All functionalities are available as RPC-style web services, supporting both the HTTP and WebSocket protocols. All services are additionally CORS-enabled and return results in JSON for easy integration into HTML5 web applications. Further details as well as live examples are available at the service itself.

5 ARPA Automatic Annotation Service

As after the lexical processing the actual querying for semantic annotations is relatively simple, a demonstration of this was implemented as a static HTML5 Javascript application at http://demo.seco.tkk.fi/sarpa/.

The application is comprised of a text field and a series of controls by which it is possible to change parameters of the lexical analysis process, as well as specify an arbitrary SPARQL endpoint and query for fetching candidate annotations. There are also four different complete pre-configured examples to select from demonstrating the various options and functionalities. One targets the Finnish edition of DBPedia while another targets the YSA thesaurus. The remaining two target the public SPARQL endpoint of DBPedia with different query restrictions.

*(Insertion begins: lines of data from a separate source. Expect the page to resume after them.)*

theorem kept_reportG {s₀ : State} (s : State) (u : Nat) (code : Nat) (base : Nat) (detail : Nat) (forced : Bool) (real : Bool) (Hs : Kept s₀ s) :
    Kept s₀ (State.reportG s u code base detail forced real) := by
  unfold State.reportG
  repeat' first | with_reducible assumption | with_reducible apply kept_logRecord | with_reducible apply kept_react | dsimp only | with_reducible refine kept_ite ?_ ?_ | split | intro _ | with_reducible apply kept_mk

theorem kept_report {s₀ : State} (s : State) (u : Nat) (code : Nat) (base : Nat) (detail : Nat) (Hs : Kept s₀ s) :
    Kept s₀ (State.report s u code base detail) := by
  unfold State.report
  repeat' first | with_reducible assumption | with_reducible apply kept_reportG | dsimp only | with_reducible refine kept_ite ?_ ?_ | split | intro _ | with_reducible apply kept_mk

theorem kept_putReply {s₀ : State} (s : State) (r : Req) (ws : List Nat) (first : Bool) (Hs : Kept s₀ s) :
    Kept s₀ (State.putReply s r ws first) := by
  unfold State.putReply
  repeat' first | with_reducible assumption | dsimp only | with_reducible refine kept_ite ?_ ?_ | split | intro _ | with_reducible apply kept_mk

theorem kept_answer {s₀ : State} (s : State) (r : Req) (status : Nat) (body : List Nat) (Hs : Kept s₀ s) :
    Kept s₀ (State.answer s r status body) := by
  unfold State.answer
  repeat' first | with_reducible assumption | with_reducible apply kept_putReply | dsimp only | with_reducible refine kept_ite ?_ ?_ | split | intro _ | with_reducible apply kept_mk

theorem kept_slotName {s₀ : State} (s : State) (n : Nat) (Hs : Kept s₀ s) :
    Kept s₀ (State.slotName s n) := by
  unfold State.slotName
  repeat' first | with_reducible assumption | with_reducible apply kept_set | dsimp only | with_reducible refine kept_ite ?_ ?_ | split | intro _ | with_reducible apply kept_mk

theorem kept_setSlot {s₀ : State} (s : State) (n : Nat) (st : Nat) (Hs : Kept s₀ s) :
    Kept s₀ (State.setSlot s n st) := by
  unfold State.setSlot
  repeat' first | with_reducible assumption | with_reducible apply kept_set | with_reducible apply kept_slotName | dsimp only | with_reducible refine kept_ite ?_ ?_ | split | intro _ | with_reducible apply kept_mk

theorem kept_admitRegs {s₀ : State} (s : State) (slot : Nat) (f : Option AdmitFail) (Hs : Kept s₀ s) :
    Kept s₀ (State.admitRegs s slot f) := by
  unfold State.admitRegs
  repeat' first | with_reducible assumption | with_reducible apply kept_setRegN | dsimp only | with_reducible refine kept_ite ?_ ?_ | split | intro _ | with_reducible apply kept_mk

theorem kept_admitReply {s₀ : State} (s : State) (r : Req) (f : Option AdmitFail) (Hs : Kept s₀ s) :
    Kept s₀ (State.admitReply s r f) := by
  unfold State.admitReply
  repeat' first | with_reducible assumption | with_reducible apply kept_answer | dsimp only | with_reducible refine kept_ite ?_ ?_ | split | intro _ | with_reducible apply kept_mk

theorem kept_admitWith {s₀ : State} (s : State) (slot : Nat) (r : Req) (f : Option AdmitFail) (Hs : Kept s₀ s) :
    Kept s₀ (State.admitWith s slot r f) := by
  unfold State.admitWith
  repeat' first | with_reducible assumption | with_reducible apply kept_admitRegs | with_reducible apply kept_setSlot | with_reducible apply kept_admitReply | with_reducible refine kept_p1 ?_ (by with_reducible assumption) | dsimp only | with_reducible refine kept_ite ?_ ?_ | split | intro _ | with_reducible apply kept_mk
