theorem noWait_firstLatch (hrun : s.flag (Fd.HD_CTL_RUN h) = true) : (s.firstLatch h).noWait h := by
  have hbegun : (s.modHead h HeadS.begun).headS h = (s.headS h).begun := headS_modHead_same _ _ _
  have hend : (s.modHead h HeadS.begun).frameEnd h 0 = s.modHead h HeadS.begun := by
    unfold State.frameEnd
    exact if_pos (by rw [hbegun]; rfl)
  have hwait : (s.modHead h HeadS.begun).noWait h := congrArg HeadS.waitRef hbegun
  unfold State.firstLatch State.latchMany
  simp only [List.foldl_cons, List.foldl_nil, hend]
  split
  · exact noWait_latchOne hrun hwait
  · exact noWait_latchOne hrun hwait

theorem noWait_headStart (hrun : s.flag (Fd.HD_CTL_RUN h) = true) : (s.headStart h).noWait h := by
  rw [headStart_eq]
  exact SteadyClosed.ite (noWait_setLock _ (noWait_firstLatch hrun)) (noWait_firstLatch hrun)

end

/-- The start is a latch point with RUN at 1: the head begins its next frame at line 0. -/
theorem frames_headStart {s : State} {h : Nat} (hh : h < 16) (hrun : s.flag (Fd.HD_CTL_RUN h) = true) :
    ((s.headStart h).headS h).frames = nextFrames true (s.headS h).begun.frames := by
  have hbegun : ((s.modHead h HeadS.begun).headS h).frames = (s.headS h).begun.frames := by rw [headS_modHead_same]
  have hfirst : State.latchAt h (nextFrames true (s.headS h).begun.frames) (s.reg (Rg.HD_CTL h)) (s.firstLatch h) :=
    latchAt_latchMany (fun _ => 0) (by simpa using hh) (List.nodup_singleton h) (List.mem_singleton_self h) hrun ⟨hbegun, rfl⟩
  rw [headStart_eq]
  exact (SteadyClosed.ite ((latchClosed_latchAt hh _ _).setLock h _ hfirst) hfirst).1

theorem referenceStart_answers {s : State} {h : Fin 16} {err : Int} {ival : Nat} {rising : Bool} (he : s.inEpisode = false)
    (htaken : s.refTaken h rising) (hwait : (s.headS h).waitRef = true) (hrun : s.flag (Fd.HD_CTL_RUN h) = true) :
    Answers (.referenceEvent h rising err ival) s (fun t =>
      (t.headS h).running = true ∧ (t.headS h).waitRef = false ∧ (t.headS h).frame = ((s.headS h).frame + 1) % 2 ^ 56) := by
  have hevent : s.refEdge h rising err ival = s.headStart h := (refEdge_taken htaken).1.trans (if_pos hwait)
  have hframes := frames_headStart h.isLt hrun
  simp only [HeadS.frames, nextFrames, if_true, Prod.mk.injEq] at hframes
  obtain ⟨hframe, hrunning, -, -⟩ := hframes
  refine answers_event rfl he ?_
  rw [hevent]
  exact ⟨hrunning, noWait_headStart hrun, hframe⟩
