-- ==== Sys2Proof/Machine/Lfsr.lean ====
section
/-! DEFINITION. The LFSR (`41_lfsr.md`): its transition, LFSR.SEED and LFSR.STEP. -/

namespace Sys2Proof.Machine

/-- `step16` (R111): `{s[0] ^ s[6] ^ s[9] ^ s[13], s[15:1]}`. -/
def step16 (s : U16) : U16 :=
  bit (s.getLsbD 0 ^^ s.getLsbD 6 ^^ s.getLsbD 9 ^^ s.getLsbD 13) ++ s.extractLsb' 1 15

/-- `step16` applied a number of times (R116). -/
def lfsrIterate : Nat → U16 → U16
  | 0, s => s
  | n + 1, s => lfsrIterate n (step16 s)

/-- LFSR.SEED (R113): LFSR_STATE <- IMM16, 0 included; it raises nothing at completion (R114). -/
def execLfsrSeed (seed : U16) (s : State) : Host.Outcome State Fault Refusal :=
  .next (State.complete { s with lfsr := seed } .none)

/-- LFSR.STEP (R116): `step16` applied IMM16 times; it raises nothing at completion (R117). -/
def execLfsrStep (count : Nat) (s : State) : Host.Outcome State Fault Refusal :=
  .next (State.complete { s with lfsr := lfsrIterate count s.lfsr } .none)

end Sys2Proof.Machine
end

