/-- R69 (V18): a command with a destination that succeeds writes at most DST_CAP bytes, and the bytes from DST_ADDR + OUT_LEN on
keep their values. -/
def Obligations.SuccessWritesOutLenBytes : Prop := ∀ (i : Instr) (s t : State), HasDestination i → s.raced = false →
  exec i s = .next t → t.err = .none →
  t.outLen.toNat ≤ s.ops.dstCap.toNat ∧ ∀ a, ¬InRange s.ops.dstAddr t.outLen a → t.mem.read a = s.mem.read a

/-- R216, R252: the codes each command can complete with, raced or not (that a raced command may also end with NONE: log 6). -/
def Obligations.CompletionCodesOfEachCommand : Prop := ∀ (i : Instr) (s t : State), exec i s = .next t →
  t.err ∈ (match i with
    | .lfsrSeed _ | .lfsrStep _ => [.none]
    | .cksum | .hdrparse => [.none, .range]
    | .decrypt | .decompress => [.none, .range, .overlap, .capacity]
    | .float2 | .float3 => [.none, .range, .overlap, .lane, .capacity] : List ErrCode)

/-- R84, R16, R45: a command ignores every register and every byte its row of R84 does not name: two machines that agree on
what the row names end with the same error code and completion record, and agree on every register and byte to which the
spec gives a value computed from what the row names, a register the fault keeps among them where the row names it
(R220: LFSR_STATE after a faulted DECRYPT) and the fields an invalid header still parses (R198, row 3). What a command keeps
and does not read, each machine keeps for itself; that the operand registers are kept is EveryCommandCompletes. -/
def Obligations.CommandDependsOnItsOperandsOnly : Prop := ∀ (i : Instr) (s u s' u' : State),
  SameInputs i s u → exec i s = .next s' → exec i u = .next u' → SameOutputs i s s' u'

/-- R251, R252: while a command is in flight, a host write to a byte it owns marks it raced (log 6), a write to any other byte
does not, and the byte is written; a host read of a destination byte gives some u8. -/
def Obligations.OwnedRangesUnderBusy : Prop := ∀ (s : State) (w : Word) (i : Instr) (a : Nat) (v : Byte),
  s.pending = some w → decode w = .ok i → a ≤ s.params.memTop.toNat →
  (∃ t, hostOp (.memWrite a v) s = .next t ∧ t = { s with mem := t.mem, raced := t.raced } ∧
    (Owns i s a → t.raced = true) ∧ (¬Owns i s a → t.raced = s.raced) ∧
    ∀ b, t.mem.read b = if b = a then v else s.mem.read b) ∧
  (¬(HasDestination i ∧ InRange s.ops.dstAddr s.ops.dstCap a) →
    hostOp (.memRead a) s = .next { s with host := { s.host with log := .mem a (s.mem.read a) :: s.host.log } }) ∧
  ∃ x d, hostOp (.memRead a) s =
    .next { s with host := { s.host with log := .mem a x :: s.host.log }, draws := d }

/-- R252: what a raced command may change: its destination range, OUT_LEN, LFSR_STATE for DECRYPT, CKSUM_RES and CK_MATCH for
CKSUM, the header registers and HDR_VALID for HDRPARSE, and the completion record; nothing else. -/
def Obligations.RaceStaysInsideTheOutputs : Prop := ∀ (i : Instr) (s t : State), s.raced = true → exec i s = .next t →
  match i with
  | .lfsrSeed v => t = { s with lfsr := v, pending := none, done := true, err := .none, raced := false }
  | .lfsrStep n =>
    t = { s with lfsr := step16^[n] s.lfsr, pending := none, done := true, err := .none, raced := false }
  | .cksum => t = { s with
      cksumRes := t.cksumRes, ckMatch := t.ckMatch, draws := t.draws
      pending := none, done := true, err := t.err, raced := false }
  | .decrypt => t = { s with
      mem := t.mem, lfsr := t.lfsr, outLen := t.outLen, draws := t.draws
      pending := none, done := true, err := t.err, raced := false } ∧
      ∀ a, ¬InRange s.ops.dstAddr s.ops.dstCap a → t.mem.read a = s.mem.read a
  | .decompress | .float2 | .float3 => t = { s with
      mem := t.mem, outLen := t.outLen, draws := t.draws, pending := none, done := true, err := t.err, raced := false } ∧
      ∀ a, ¬InRange s.ops.dstAddr s.ops.dstCap a → t.mem.read a = s.mem.read a
  | .hdrparse => t = { s with
      flags := t.flags, origSize := t.origSize, dataSize := t.dataSize, hdrLen := t.hdrLen, dict := t.dict
      cksumExp := t.cksumExp, hdrValid := t.hdrValid, draws := t.draws
      pending := none, done := true, err := t.err, raced := false }

/-- R250, R16: nothing the host does under BUSY, short of the reset input, changes a register; only HAZ can change, beside
memory, the model's own bookkeeping and the host's side. -/
def Obligations.BusyRegistersAreStable : Prop := ∀ (s t : State) (op : HostOp), s.pending ≠ none → op ≠ .reset →
  hostOp op s = .next t →
  t = { s with haz := t.haz, mem := t.mem, raced := t.raced, host := t.host, draws := t.draws } ∧
  (s.haz = true → (∀ w, op ≠ .regWrite 32 0x04 w) → t.haz = true)

/-- R28: HAZ is set only by a host write to a register other than STATUS under BUSY, and cleared only by a host write to STATUS
with bit 2 = 1 or by reset; no command touches it. -/
def Obligations.HazIsSticky : Prop := ∀ s t : State, step s = .next t →
  (s.haz = false → t.haz = true → s.pending ≠ none ∧ ∃ off w rest r,
    s.host.script = .regWrite 32 off w :: rest ∧ regAt off = some r ∧ r ≠ .status) ∧
  (s.haz = true → t.haz = false → ∃ rest, s.host.script = .reset :: rest ∨
    ∃ w, s.host.script = .regWrite 32 0x04 w :: rest ∧ w.getLsbD 2 = true)

/-- R250, R219 (`95_test_vectors.md` P6): a host write to an operand register after a command was issued may come before or
after its completion, and the model admits both (by its schedule, log 2): before, it is dropped with HAZ set; after, it takes effect; the command has
the same effect either way. -/
def Obligations.BothOrdersAreAdmitted : Prop := ∀ (s : State) (w v : Word) (i : Instr) (r : Reg64) (h : Half),
  s.pending = some w → decode w = .ok i → r ∉ ([.outLen, .origSize, .dataSize] : List Reg64) →
  (∃ a, step { s with host := { s.host with script := [.regWrite 32 (regOffset (.wide r h)) v], sched := [.host] } } =
      .next a ∧ a = { s with haz := true, host := { s.host with script := [], sched := [] } } ∧ step a = exec i a) ∧
  (∃ b c, step { s with host := { s.host with script := [.regWrite 32 (regOffset (.wide r h)) v], sched := [.core] } } =
      .next b ∧ exec i { s with host := { s.host with
        script := [.regWrite 32 (regOffset (.wide r h)) v], sched := [] } } = .next b ∧
      step b = .next c ∧ c.haz = b.haz ∧ readReg c (.wide r h) = v)

/-- From a state of the invariant with a command in flight, whatever the schedule, the command has completed or was abandoned
by reset after at most one step more than the schedule is long, unless the host's own bad access stops the run first (logs 8
and 9). R17 and R256 ask only that it completes eventually (weak fairness); the bound is the model's choice (log 2, DESIGN
CHOICE): the schedule is a finite list and the core moves when it is used up. -/
def Obligations.PendingCommandCompletes : Prop := ∀ s : State, s.Inv → s.pending ≠ none →
  ∃ k, k ≤ s.host.sched.length + 1 ∧
    ((∃ t : State, Host.Core.run Sys2Proof.core k s = .next t ∧ t.pending = none) ∨
      Host.Core.run Sys2Proof.core k s = .fault Fault.noSuchAddress ∨
      ∃ e, Host.Core.run Sys2Proof.core k s = .refused (Refusal.hostAccess e))

/-- R16, R224, R233: from a state of the invariant the machine stops only on the host's own bad access: never on a
command. (That such an access ends the run: logs 8 and 9.) -/
def Obligations.OnlyBadHostAccessesStop : Prop := ∀ s : State, s.Inv →
  (∀ f, step s = .fault f → f = .noSuchAddress ∧ ∃ op rest, s.host.script = op :: rest ∧ op.wf s.memSize = false) ∧
  ∀ e, step s = .refused e →
    (∃ x, e = .hostAccess x) ∧ ∃ op rest, s.host.script = op :: rest ∧ op.wf s.memSize = false
end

As a complete example, consider the analysisFootnote 3 of the Finnish sentence “Erkki Tuomiojan mukaan Suomen ulkoministeriön tietomurtoa käsiteltiin tasavallan presidentin Sauli Niinistön kanssa heti tämän lennettyä Helsinkiin” (According to Erkki Tuomioja, the data system break-in at the Ministry for Foreign Affairs of Finland was talked over with president Sauli Niinistö as soon as he had flown to Helsinki). Run with a configuration targeting the SPARQL endpoint of the Finnish edition of DBPedia, this results in finding the pages for “Erkki Tuomioja”, “Suomen ulkoministeriö” (the Ministry of Foreign Affairs of Finland), “tietomurto” (data system break-in), “presidentti” (president), “Sauli Niinistö”, “lentäminen” (flying) and “Helsinki”. Notable here is that first part of the compound word “Suomen ulkoministeriö" is still inflected, and the verb “lentäminen” is in its nominative form, not the base form. On the other hand, against the General Finnish Thesaurus, the concepts “tietomurto”, “presidentit” (notice the plural form version of the word) and “lentäminen” (again notice the nominative form of the verb) are found.

6 Conclusions

Based on the analysis and experience presented here, it is easily possible to create lightweight automatic semantic annotation systems just by combining a lexical analysis service with a standard vocabulary query interface. In addition, from analysis and prior experiments it seems that such systems can approach the accuracy and recall levels provided by more complex annotators, although this requires further experimentation to conclusively decide.

In addition to proving the basic premise, this work also highlighted some dirty details that must be taken into account when attempting the creation of such a system for highly inflected languages. In this work, these were surmounted for the automatic indexing of Finnish material by making use of more thorough morphological analysis of the text, as well as inflected form generation.